Gelezen in ‘The EUCO2 80/50 project’ (2011) van The University of Manchester:
Het kwade getwitter van rechtse politici over het artikel van Marcel aan de Brugh in NRC Handelsblad van afgelopen zaterdag hield niet over. In ‘Groen? Onzin. We leven in een vies land’ noteerde de journalist Aan de Brugh dat Nederland viezer is dan Roemenië, Italië of Polen. “Nederland is een vies, grauw land.” Bron: een vergelijkend onderzoek van de stichting Natuur en Milieu op basis van cijfers van het Planbureau voor de Leefomgeving en het Europees Milieu Agentschap. Aan de Brugh interviewde onder andere Ron de Wit, hoofd klimaat bij Natuur en Milieu, die er geen misverstand over liet bestaan.

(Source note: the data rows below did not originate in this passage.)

/-- TASK_RETIREMENT (R336). -/
def execTaskRetirement (tenant : BitVec 4) (ix : Nat) (s : State) : Host.Outcome State Fault Refusal :=
  let runs := fun (t : Task) => t.ix = ix && match t.state with | .running _ => true | _ => false
  .next (match s.launches.find? fun l => l.tenant = tenant && l.tasks.any runs with
    | none => s
    | some l =>
        if s.retiring = some (l.id, ix) then (s.retireOrHold l ix s.core.cir).freeCore
        else if s.task = some (l.id, ix) then s
        else
          let d := s.draw
          let core := match (l.task ix).map (·.state) with | some (.running c) => c | _ => 0
          (d.2.otherRelease l ix core d.1).retireOrHold l ix (Config.otherCir d.1))

/-- The conditions of R337, with no event pending, on a cycle of the running core: a frozen context does not retire. A prefetch that
runs and a copy-in that has not started stand in no one's way: they are no pending writes (R124) and no operations (R246). -/
def State.haltDone (s : State) : Bool :=
  s.task.isSome && s.retiring.isNone && s.core.freeze = [] && s.core.s.mode = .halted &&
    !(s.core.pending.any fun p => p.2 ≤ s.trunk && s.counts p.1) && !s.core.writePending s.ctime &&
    (s.core.ops.all fun o => !o.outstanding) && [s.core.l, s.core.m, s.core.w].all fun k => k.mode = .parked

/-- HALT_RETIREMENT: the task ends as with TASKEND (R337, R373). -/
def execHaltRetirement (s : State) : Host.Outcome State Fault Refusal :=
  .next (if s.haltDone then
      let i := s.waitIssue .S
      let r := s.endPhase.newRelease i 5 .taskend (s.trunk + Config.finality)
      r.2.waitFor i (.taskendRelease r.1.id)
    else s)

/-- Every task of a launch and its children has retired (R338). -/
def Launch.allRetired (l : Launch) : Bool :=
  !l.completed && l.nests.all l.nestRetired && l.tasks.all fun t => t.state = .retired

/-- A completion of a launch, which answers its submission (R338, R388, R389). -/
def State.completeFor (s : State) (tenant : BitVec 4) (seq : BitVec 32) (c : Completion) : State :=
  let num := ((s.tenants.find? fun t => t.id = tenant).map (·.compSeq)).getD 0
  let answer := fun (t : Tenant) => { t with answers := ((seq, num, c) :: t.answers).filter fun a => (t.expected - a.1).toNat ≤ 32 }
  if s.hacc then (s.complete tenant c).setTenant tenant answer else s

/-- LAUNCH_COMPLETION: the launch is reported, and its flag files and barrier counters are released (R338). -/
def execLaunchCompletion (s : State) : Host.Outcome State Fault Refusal :=
  .next (match s.launches.find? Launch.allRetired with
    | some l =>
        let s1 := s.setLaunch { l with completed := true, granted := false, barriers := [] }
        let s2 := if l.granted then s1.journalise (.grant l.id false) else s1
        s2.completeFor l.tenant l.seq (if l.cancelled then .cancelled l.id else .launchDone l.id l.poisoned)
    | none => s)

/-! ## Flag files (R268, R344, R360) -/

/-- Two launches share a gang. -/
def gangsMeet (a b : Launch) : Bool := (gangsOf a.cores).any (gangsOf b.cores).contains

/-- The flag files of a launch's gangs are free. -/
def State.flagsFree (s : State) (l : Launch) : Bool :=
  l.flg && !l.granted && !l.completed && s.launches.all fun x => !(x.granted && !x.completed && gangsMeet x l)

/-- The flag file of the modelled core's gang belongs to a launch. -/
def State.ownGang (s : State) (l : Launch) : Bool := (gangsOf l.cores).contains (s.self / 8)

/-- FLAG_FILE_GRANT: every flag is zero, or as it was saved (R268, R344, R360). -/
def execFlagFileGrant (launch : Nat) (s : State) : Host.Outcome State Fault Refusal :=
  .next (match s.launchOf launch with
    | some l =>
        if s.flagsFree l then
          let s1 := (s.setLaunch { l with granted := true, savedFlags := none }).journalise (.grant l.id true)
          if s.ownGang l then
            match l.savedFlags with
            | some (f, h) => { s1 with flags := f, flagHist := h }
            | none => { s1 with flags := Vector.replicate 256 0, flagHist := [] }
          else s1
        else s
    | none => s)

/-- The modelled core holds a saved context of a launch and runs none of it (R360). -/
def State.holdsSaved (s : State) (l : Launch) : Bool :=
  (s.saved.any fun x => x.task.1 = l.id) && s.task.all fun x => x.1 ≠ l.id

/-- FLAG_FILE_SAVE: every core of the gang holds a saved context of the launch and none of them runs; for the other cores the event
itself says so (R360; DESIGN CHOICE, unsafe, log entry 4). -/
def execFlagFileSave (launch : Nat) (s : State) : Host.Outcome State Fault Refusal :=
  .next (match s.launchOf launch with
    | some l =>
        if l.granted && !l.completed && (!s.ownGang l || s.holdsSaved l) then
          (s.setLaunch { l with granted := false, savedFlags := some (s.flags, s.flagHist) }).journalise (.grant l.id false)
        else s
    | none => s)

/-! ## The crown take-over (R346) -/

/-- A journal entry whose check is correct. -/
def JEntry.good (e : JEntry) : Bool := e.check = journalCheck e.seq e.change

/-- Step 1: the journal up to its last entry with a correct check, oldest first. -/
def State.goodJournal (s : State) : List JEntry := (s.journal.dropWhile fun e => !e.good).reverse

/-- The modelled core can start a task of a record at once: it is free, and a plane holds the record's image (R334, R339). -/
def State.canStart (s : State) (l : Launch) (n : Nest) : Bool :=
  s.coreFree && (s.tagOf s.core.active = some (l.id, n.planeva) || s.tagOf s.core.other = some (l.id, n.planeva))

/-- Step 2: a journalled dispatch that no core holds is made again. One to the modelled core that cannot start it yet is made when it
can. -/
def State.redoDispatch (s : State) (e : JEntry) : State :=
  match e.change with
  | .dispatched l ix core => match s.launchOf l with
    | some x => match x.task ix with
      | some t =>
          if t.state ≠ .ready then s
          else if core ≠ s.self then s.dispatchTo x t core
          else match x.nests[t.nestIx]? with
            | some n => if s.canStart x n then (s.dispatchTo x t core).startTask x n t else s
            | none => s
      | none => s
    | none => s
  | _ => s

/-- Step 3: a pool entry that no journal entry accounts for is journalled; a KICK that waits for it is answered. -/
def State.rescanPool (s : State) (js : List JEntry) (x : Nat × Word) : State :=
  if js.any fun e => e.change = .placed x.1 x.2 then s
  else
    let s1 := s.journalise (.placed x.1 x.2)
    if s.core.kick.any (fun k => k.name = x.2) && s.contextLaunch = some x.1 then s1.answerKick else s1

/-- Step 4: the held retirements are made in their order, and dispatch resumes. -/
def State.retireHeld (s : State) : State :=
  s.heldRetirements.foldl (fun s x => match s.launchOf x.1 with
    | some l => s.retireTask l x.2.1 x.2.2
    | none => s) { s with crownDown := false, takeoverAt := none, heldRetirements := [] }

Nederland heeft het meest vervuilde oppervlaktewater en de hoogste concentraties fijnstof in de lucht in heel Europa. “Dat staat haaks op wat het huidige kabinet ons voorspiegelt.” Het kabinet zou hebben beweerd dat Nederland in duurzaamheid voorop loopt. Volgens De Wit bungelt ons land juist onderaan. Dit bericht beviel de regeringspartijen duidelijk niet. Vooral Jan Rotmans, hoogleraar duurzame transitie aan de Erasmus Universiteit van Rotterdam, moest het ontgelden. Ook hij werd door Aan de Brugh geïnterviewd. Hij ziet Nederland niet groener worden. Waarom scoort Nederland volgens hem zo slecht? “Onder andere omdat het land zo dichtbevolkt is.” Nederland is niet dichtbevolkt, maar dun verstedelijkt. “Maar het heeft net zoveel te maken met de economische historie van Nederland. De drie sectoren die de afgelopen vijftig jaar voor veel welvaartsgroei hebben gezorgd – de petrochemie, de intensieve landbouw en de logistiek – zijn een bepalende factor in de vervuiling.” Dat laatste is juist. De Nederlandse economie is vies en vervuilend. Die economie wordt gemaakt en gefaciliteerd door het Ministerie van Economische Zaken, dat maar al te graag zaken doet met gevestigde belangen: de intensieve landbouw, de petrochemie en de logistieke sector.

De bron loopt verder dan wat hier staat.